Provided records:
-- ==== Sys2Proof/Machine/Parameters.lean ====
section
/-! DEFINITION. The default parameters of this hardware and their legal ranges (00_scope.md R6, 40_hash_mixer.md
R108, R109). -/

namespace Sys2Proof.Machine

/-- The default shift constants of 40_hash_mixer.md R108. PRESUMED by the spec itself: "from general knowledge,
not in source" (notes/assumptions/14.md). -/
def defaultShifts : HashShifts :=
  { gT := 11, gM := 16, gR := 11
    t3A := 16, t3B := 18, t3C := 11
    t2A := 11, t2B := 17
    t1A := 10, t1B := 1
    v1 := 3, v2 := 5, v3 := 4, v4 := 17, v5 := 25, v6 := 6 }

/-- The default column of 00_scope.md R6: this hardware. -/
def defaultParams : Params :=
  { capacity := 2097153, maxKeyLen := 125, probeLimit := 64, k := 10, hashTailSigned := true
    shifts := defaultShifts }

/-- Every shift constant is in `0 .. 31` (40_hash_mixer.md R108). -/
def shiftsLegal (h : HashShifts) : Bool :=
  [h.gT, h.gM, h.gR, h.t3A, h.t3B, h.t3C, h.t2A, h.t2B, h.t1A, h.t1B,
    h.v1, h.v2, h.v3, h.v4, h.v5, h.v6].all fun x => decide (x ≤ 31)

/-- The legal range column of 00_scope.md R6; a model refuses an instance outside it (92_eei_decisions.md D45). -/
def paramsLegal (p : Params) : Bool :=
  decide (1 ≤ p.capacity ∧ p.capacity ≤ 2 ^ 24) && decide (1 ≤ p.maxKeyLen ∧ p.maxKeyLen ≤ 128) &&
    decide (1 ≤ p.probeLimit ∧ p.probeLimit ≤ 127) && decide (1 ≤ p.k ∧ p.k ≤ 16) && shiftsLegal p.shifts

end Sys2Proof.Machine
end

Directions for this task: Looking at the data above, return every line from the one with "16, gR := 11" down to the one with "(40_hash_mixer.md R108). -/", exactly and inclusively.

Task solution:
  { gT := 11, gM := 16, gR := 11
    t3A := 16, t3B := 18, t3C := 11
    t2A := 11, t2B := 17
    t1A := 10, t1B := 1
    v1 := 3, v2 := 5, v3 := 4, v4 := 17, v5 := 25, v6 := 6 }

/-- The default column of 00_scope.md R6: this hardware. -/
def defaultParams : Params :=
  { capacity := 2097153, maxKeyLen := 125, probeLimit := 64, k := 10, hashTailSigned := true
    shifts := defaultShifts }

/-- Every shift constant is in `0 .. 31` (40_hash_mixer.md R108). -/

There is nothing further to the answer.